Middlebury

January 21, 1997

MIDDLEBURY COLLEGE STUDENT FEATURE

Justin Weiss: Profile of a Composed Composer

An exciting event coming up at Middlebury College during its 1997 winter term is a student-led production of an opera, "Gimpel the Fool." The libretto itself was written by the 1996 winter term class jointly led by Assistant Professor of Music Su Lian Tan and Professor of English Robert Pack.

Over the 1996 fall term, the task of putting the libretto to music fell on Su Lian Tan's music composition class. This work required much collaboration between the 11 students involved. In charge of facilitating this collaboration is Justin Weiss '97 of Kennebunk, Maine. Not only is Mr. Weiss composing and administrating the score, he is also performing as one of the leads, Yechiel.

"The art of composing and the art of performing are two entirely different things," the composer/singer admitted. "Composing in collaboration with other students is different too. However, listening to and looking at other people's work over time has created a natural convergence. It's almost magical."

The opera is definitely a product in progress. The first week of class the composers worked on the libretto, cutting, changing the order, and assigning arias. "Things will change again when the performers impact it," said Mr. Weiss.

Assistant Professor of Theatre Mark Evancho's set design class is actually designing the set. They created intricate to-scale models and have met several times with the composers. "Working with them has been an important step," said Mr. Weiss. "For instance, they have centered one set around a fountain. We hadn't really noticed that there was a fountain in the libretto and having one on the set made a difference in how we felt about the music."

Many of the composers are using a computer program called Finale that can record, do the transposition and modify a full score to accommodate instrumentation. Not all the composers have used this program and so one of Mr. Weiss' jobs is to put all their music on Finale. He worked through much of Christmas break, integrating the score.

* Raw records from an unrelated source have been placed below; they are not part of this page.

-- ==== Sys2Proof/Laws/PerInstr.lean ====
section
/-! SUPPORT. One lemma for each constructor of Instr: the word of a well-formed instruction decodes to it (R41 to R60). The steps of the
other agents have no word. -/

set_option maxRecDepth 4000

namespace Sys2Proof

/-- The word of a well-formed instruction, if it has one, decodes to that instruction, with every operand. -/
def Laws.RoundTrip.Statement (i : Instr) : Prop := i.wf = true → ∀ w : Word, encode i = some w → decode w = .ok i

theorem Laws.splitWord_illegal (w : Word) (h : opcodeAssigned (fld w 56 8) = false) : splitWord w = .illegalOpcode w := by
  have e : (cut w 56 8).toNat = fld w 56 8 := by
    simp only [cut, fld, BitVec.extractLsb'_toNat, Nat.shiftRight_eq_div_pow]
  unfold splitWord
  split <;> first
    | rfl
    | (rename_i hn
       rw [e] at hn
       rw [hn] at h
       exact absurd h (by decide))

In January, the performers, which will include a cast of four leads and a chorus and instrumentation by a string octet, flute, piccolo, bassoon, percussion, keyboard, clarinet and trombone, have three weeks to get ready for performances from January 29 through January 31.

What does Mr. Weiss, a double music/political science major who studied in France in his junior year, face in preparing to sing in an opera? "Ten adjunct music faculty will work on the leads to make sure we're taking care of ourselves," he says. "It's very important for opera singers. We must always wear a scarf; always drink water; not talk too much; speak the right way; not eat food that's too hot or too cold; be in bed by 9, up by 7; not smoke, not drink, and take no medication."

Does Mr. Weiss feel ready for this unique production? "The show will go on," he says. "And we couldn't do it without Su Lian Tan," he adds. "It's amazing to have such an advanced composer available to us. She nourishes us, she's artistically supportive. But she wants it to be our show."